Thanks Angela, and good morning to everyone joining us.

We were pleased with our first quarter results, which represented a solid start to the year across the board. Revenue was $395 million, reflecting year-over-year growth of 6%, and adjusted EBITDA was $47 million, or 12% of revenue.

Our results are a testament to our aligned strategy and the disciplined financial and operational execution of our teams. Later in the call, Mike will provide more financial details, but first, I'll cover the progress we've made operationally. As a reminder we are operating unique, but complementary strategies, across our segments:

  • At Brand Tripadvisor, we are focusing on engagement and delivering world-class guidance products to diversify and fuel our monetization paths.
  • At Viator, we are reinforcing our leadership position in experiences by investing in brand, enhanced products, and repeat bookings to drive LTV and improving unit economics.
  • At TheFork, we are driving revenue growth with margin improvement by delivering value to both diners and restaurants as the leader in the European dining market.

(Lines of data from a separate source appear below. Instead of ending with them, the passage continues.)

-- ==== Sys2Proof/Machine/Capture.lean ====
section
/-! DEFINITION. The Capture Unit: edges, holdoff, stamping and fan-out (spec/07_edge_capture.md). -/

namespace Sys2Proof.Machine

/-- The edge on a tick, from the last sampled level and the level sampled (R124). -/
def edgeOf (last now : Level) : Option Edge :=
  match last, now with
  | .low, .high => some .rising
  | .high, .low => some .falling
  | .low, .low => none
  | .high, .high => none

/-- An edge matches the edge selection (R125). -/
def EdgeSelection.selects : EdgeSelection → Edge → Bool
  | .rising, .rising => true
  | .rising, .falling => false
  | .falling, .rising => false
  | .falling, .falling => true
  | .both, .rising => true
  | .both, .falling => true

/-- One tick of a watched line: a matching edge is due for stamping unless a holdoff filters it; the last sampled level
follows the pin, and a running holdoff decreases (R124 to R126). -/
def Watch.sample (sel : EdgeSelection) (now : Level) (w : Watch) : Watch where
  last := now
  holdoff := w.holdoff - 1
  due := match edgeOf w.last now with
    | some e => if sel.selects e = true ∧ w.holdoff = 0 then some e else none
    | none => none

/-- One tick of the Capture Unit at one line. -/
def sampleLine (pins : BitVec 16) (s : State) (l : LineNo) : Option Watch :=
  match s.watch[l], s.lines[l] with
  | some w, .capture c => some (w.sample c.selection (Level.ofBool (pins.getLsbD l)))
  | w, _ => w

/-- A record enters a queue, given newest first, ahead of up to `k` records with its hub time and epoch. A lost count belongs to
a place in the queue and stays there (R130, R131; notes/assumptions/24.md). The lock state of the records is not compared: two
stampings of one tick with a change of lock state and no step between them still stand in a drawn order for each port, so a record
with the new lock state may stand ahead of one with the old (DEDUCED: R131 makes no exception for it; notes/assumptions/24.md). -/
def enterQueue (r : CaptureRecord) : Nat → List CaptureRecord → List CaptureRecord
  | _, [] => [r]
  | k, y :: ys =>
    if (y.stamp = r.stamp ∧ y.epoch = r.epoch) ∧ 0 < k then
      { y with lost := r.lost } :: enterQueue { r with lost := y.lost } (k - 1) ys
    else r :: y :: ys

/-- A copy of a record reaches one port's queue: it enters with the port's lost count, which returns to 0, or at 32 records the
last place is discarded and the lost count raised, up to 255 (R130). It may precede only records of its own tick, the fresh ones
(R131), and none of a batch that a frame has fixed (R132). -/
def CapturePort.push (k : Nat) (r : CaptureRecord) (x : CapturePort) : CapturePort :=
  let fixed := x.batch.getD 0
  let entered := enterQueue { r with lost := x.lost } (min k x.fresh) (x.queue.drop fixed).reverse
  if x.queue.length < 32 then { x with queue := x.queue.take fixed ++ entered.reverse, lost := 0, fresh := x.fresh + 1 }
  else { x with queue := x.queue.take fixed ++ (entered.drop 1).reverse, lost := min 255 (x.lost + 1) }

/-- A tick begins: the records queued so far are of earlier ticks, and their order stands (R130, R131). -/
def CapturePort.settleOrder (x : CapturePort) : CapturePort := { x with fresh := 0 }

/-- The record of an edge stamped now, before its lost count is filled in (R127). -/
def stampRecord (l : LineNo) (e : Edge) (s : State) : CaptureRecord :=
  ⟨l, e, s.reportedTime, s.time.epoch, s.disc.lock, 0⟩

/-- The record is copied to one subscriber's queue (R129); its place among the records of its tick is free (R131). -/
def pushCapture (n : Nat) (r : CaptureRecord) (s : State) (p : Port) : State :=
  s.setCap p (s.caps[p].push (Config.copyOrder n p.val) r)

/-- EDGE_STAMPED: the matching unfiltered edge found on this tick is stamped, copied to every subscriber, and starts the
holdoff (R126, R127, R129). -/
def execEdgeStamped (l : LineNo) (s : State) : Step :=
  match s.watch[l], s.lines[l] with
  | some w, .capture c =>
    match w.due with
    | some e =>
      .next (c.subscribers.foldl (pushCapture s.freeCount (stampRecord l e s))
        { s.setWatch l (some ⟨w.last, c.holdoff, none⟩) with freeCount := s.freeCount + 1 })
    | none => .next s
  | _, _ => .next s

end Sys2Proof.Machine
end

Starting with Brand Tripadvisor, we delivered revenue of $240 million, a decline of 2%, and adjusted EBITDA of $78 million, or 33% of revenue. Our results reflect the mix of growth and profit profiles within our segment portfolio, as well the initiatives we are prioritizing to return to sustainable growth.

The foundation we've built so far and the work we're pursuing in 2024 are expected to deliver clear strategic outcomes: drive continued scale in our global audience; generate additional members who are more loyal, and come back to us more frequently through direct channels like the app; and deliver sustainable growth across our diverse monetization paths. These are the core elements to drive engagement-led opportunities across all our categories, and key to reducing our overall dependence on fly-by traffic and addressing the well-understood pressure on our legacy meta business.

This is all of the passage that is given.